顔立ちもいいし、頭もいいし、ほぼ完璧で、柄にもなく自信をなくしてしまいそうだ。
姫川に対しての思いやりも、たぶん、オレより勝ってると思う。
オレが姫川と付き合ってるのはバレてるが、こいつは反対もしていなければ、賛成もしていない。

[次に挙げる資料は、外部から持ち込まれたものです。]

/-- A released slot takes what the port reads at the offset. -/
theorem Mdl.weightWrite_released (hr : (s.core d c k).released g lane slot = true)
    (hn : ∀ n, slot ≤ n → n < 128 → ((s.core d c k).slot lane n).now.gen ≠ g) :
    m.weightWrite d c k lane slot tag src off fmt adv arrived = s.setCore d c k ((s.core d c k).setSlot lane slot
      ((s.core d c k).loaded ((s.core d c k).slot lane slot)
        (portGen g src ((Fmt.ofCode fmt.val).getD .none) fun i => s.partByte d c k (weightUse src) (off + i)))) := by
  simp only [Mdl.weightWrite, hs, hg]
  refine if_neg (not_or.2 ⟨fun h => ?_, by simp [hr]⟩)
  obtain ⟨n, hle, hlt, hgen⟩ := CoreSt.writtenFrom_iff.1 h
  exact hn n hle hlt hgen

end

end Sys2Proof.Machine

section
open Sys2Proof Sys2Proof.Machine

/-- Settles O43: each of the three counters is 16 bits wide. -/
theorem correctedCoreErrorsSaturate : Obligations.CorrectedCoreErrorsSaturate := by
  intro m q d c k x hp
  refine ⟨m.coreCorrected d c k x, next_whenOn hp rfl, ?_⟩
  cases x <;> exact ⟨m.reg_countSat_same _ 1, m.onlyRegs_countSat _ 1⟩

/-- Settles O44: FREEZE_END is its test, and then the row runs again (`Mdl.thaw`). -/
theorem freezeEndsWhenTheLanesAreBusy : Obligations.FreezeEndsWhenTheLanesAreBusy := by
  intro m q d c k hp
  refine ⟨fun h => next_whenOn hp (Mdl.freezeEnd_waits h), fun hf hl hs => ?_⟩
  exact ⟨m.thaw d c k, next_whenOn hp (Mdl.freezeEnd_thaws hf hl hs), m.thaw_core d c k, m.thaw_state d c k, m.thaw_freezeCause d c k,
    m.thaw_keepsRegs d c k, m.thaw_eq d c k⟩

/-- Settles O41: the tests of a narrow and of a wide first pass, each clause at its branch. -/
theorem firstPassNeedsAFreeBank : Obligations.FirstPassNeedsAFreeBank := by
  intro x p
  refine ⟨CoreSt.entry_compareExchange, fun hm hf => ⟨?ownBank, ?otherBank, ?narrowOverflow, ?narrowDrain, ?bothBanks, ?wideOverflow, ?wideDrain⟩⟩
  case ownBank =>
    intro hw hfree
    rw [CoreSt.entry_firstNarrow hm hf hw, if_pos hfree]
  case otherBank =>
    intro hw hown hfree
    rw [CoreSt.entry_firstNarrow hm hf hw, if_neg hown, if_pos hfree]
  case narrowOverflow =>
    intro hw h0 h1
    have hbusy := CoreSt.bank_ne_free (x := x) (by simp [h0]) (by simp [h1])
    rw [CoreSt.entry_firstNarrow hm hf hw, if_neg (hbusy _), if_neg (hbusy _), if_pos ⟨h0, h1⟩]
  case narrowDrain =>
    intro hw h0 h1 hdrain
    have hbusy := CoreSt.bank_ne_free h0 h1
    have hnot : ¬ (x.bank0.state = .accum ∧ x.bank1.state = .accum) := by rcases hdrain with h | h <;> simp [h]
    rw [CoreSt.entry_firstNarrow hm hf hw, if_neg (hbusy _), if_neg (hbusy _), if_neg hnot]
  case bothBanks =>
    intro hw h0 h1
    rw [CoreSt.entry_firstWide hm hf hw, if_pos ⟨h0, h1⟩]
  case wideOverflow =>
    intro hw haccum
    have hnot : ¬ (x.bank0.state = .free ∧ x.bank1.state = .free) := by rcases haccum with h | h <;> simp [h]
    rw [CoreSt.entry_firstWide hm hf hw, if_neg hnot, if_pos haccum]
  case wideDrain =>
    intro hw hdrain h0 h1
    have hnot : ¬ (x.bank0.state = .free ∧ x.bank1.state = .free) := by rcases hdrain with h | h <;> simp [h]
    rw [CoreSt.entry_firstWide hm hf hw, if_neg hnot, if_neg (not_or.2 ⟨h0, h1⟩)]

/-- Settles O40: the generation that the port serves is the least that the slot awaits (`CoreSt.nextGen_some`), and the write replaces the slot
alone (`Mdl.weightWrite_released`). -/
theorem weightSlotIsWrittenOncePerPass : Obligations.WeightSlotIsWrittenOncePerPass := by
  intro m q d c k lane slot tag src off fmt adv arrived hp s x old fits key f byte
  refine ⟨fun hnone => next_whenOn hp (Mdl.weightWrite_none rfl (CoreSt.nextGen_none hnone)), fun g hfits hle hmin => ?_⟩
  have hg : x.nextGen lane slot tag = some g := CoreSt.nextGen_some hfits hle hmin
  refine ⟨fun hwait => next_whenOn hp (Mdl.weightWrite_waits rfl hg hwait), fun hfree hlater => ?_⟩
  obtain ⟨y, hy⟩ : ∃ y, y = x.setSlot lane slot (x.loaded (x.slot lane slot) (portGen g src f byte)) := ⟨_, rfl⟩
  have hslot : y.slot lane slot = x.loaded (x.slot lane slot) (portGen g src f byte) := by rw [hy, CoreSt.slot_setSlot_same]
  refine ⟨s.setCore d c k y, next_whenOn hp (hy ▸ Mdl.weightWrite_released rfl hg hfree hlater), ?_⟩
  rw [Mdl.core_setCore_same, hslot]
  refine ⟨rfl, fun hbeats => CoreSt.mem_loaded_old _ hbeats, portGen_bytes g src f byte, portGen_scale0 g src f byte, fun n hn => ?slots, ?core, rfl,
    fun n hn => s.cores_setCore_other y hn⟩
  case slots => rw [hy, x.slots_setSlot_other _ hn]
  case core => rw [hy]; exact x.setSlot_eq lane slot _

「なあ、本当に、オレ達と遊んで楽しいとか思ってんのか?」
気が付けば立ち止まってそんなことを聞いていた。
蓮井も立ち止まって「え?」とこちらに振り返る。
「神崎君?」
夏目と城山も怪訝な顔でオレを見た。
「姫川に言われたから、仕方なくオレ達に付き合ってるんじゃねーのか?」
姫川に言われたことはほぼ100%実行する男だ。
それが、やりたくないことでも。
本当は、嫌じゃないのだろうか。
主人を奪っちまった、オレと一緒にいることが。
「どうしてそのようなことを?」
尋ねる口元には、微笑みが浮かんでいる。
だから読めない。
主人にも読ませようとしない、その微笑み。
「だから―――…」
その時、オレの肩に通行人の腕が当たった。
早歩きしていたのか、少し痛みが走った。
「つ…っ」
「痛ってーなコラ!! 立ち止まってんじゃねーよ!!」
立ち止まって振り返るなり大声で文句を言ってきたのは、ぶつかってきた相手だった。
柄の悪そうなチンピラだ。
「あぁ!?」
ついオレも喧嘩腰になってしまう。
ガン垂れていると、そのチンピラの連れらしき男たちが集まってきた。
そのうちのひとりがオレの顔を見るなり、「あ!」と指をさす。
「こいつ、石矢魔東邦神姫の神崎一ですよ!!」
「神…崎…?」
オレにぶつかった相手の顔色が変わる。
ヤバい、と一瞬考えたのだろう。
だが、オレと夏目達を見ると、また挑発的な笑みを向けてきた。
数で勝てると踏んだからか。
「東邦神姫の神崎か…。こいつはついてるぜ。てめーブッ殺せば、オレの名もあがるってもんだ…。ここじゃなんだし、ツラ貸せよ。なあ?」
「典型的な誘い文句使ってんじゃねーよ。言っとくが、オレにそうやって吹っかけたヤロウは泣いて謝ったぜ?」
「神崎様…」
「下がってろ、蓮井。男の遊びってのを見せてやるからよ。姫川のこと思うんなら、てめーは絶対に手ぇ出すんじゃねーぞ」
姫川はオレを信用して蓮井をオレに預けたんだ。
蓮井に何かあったら、どっちも笑えねえからな。
ここまで付き合わせる必要なんてねーんだ。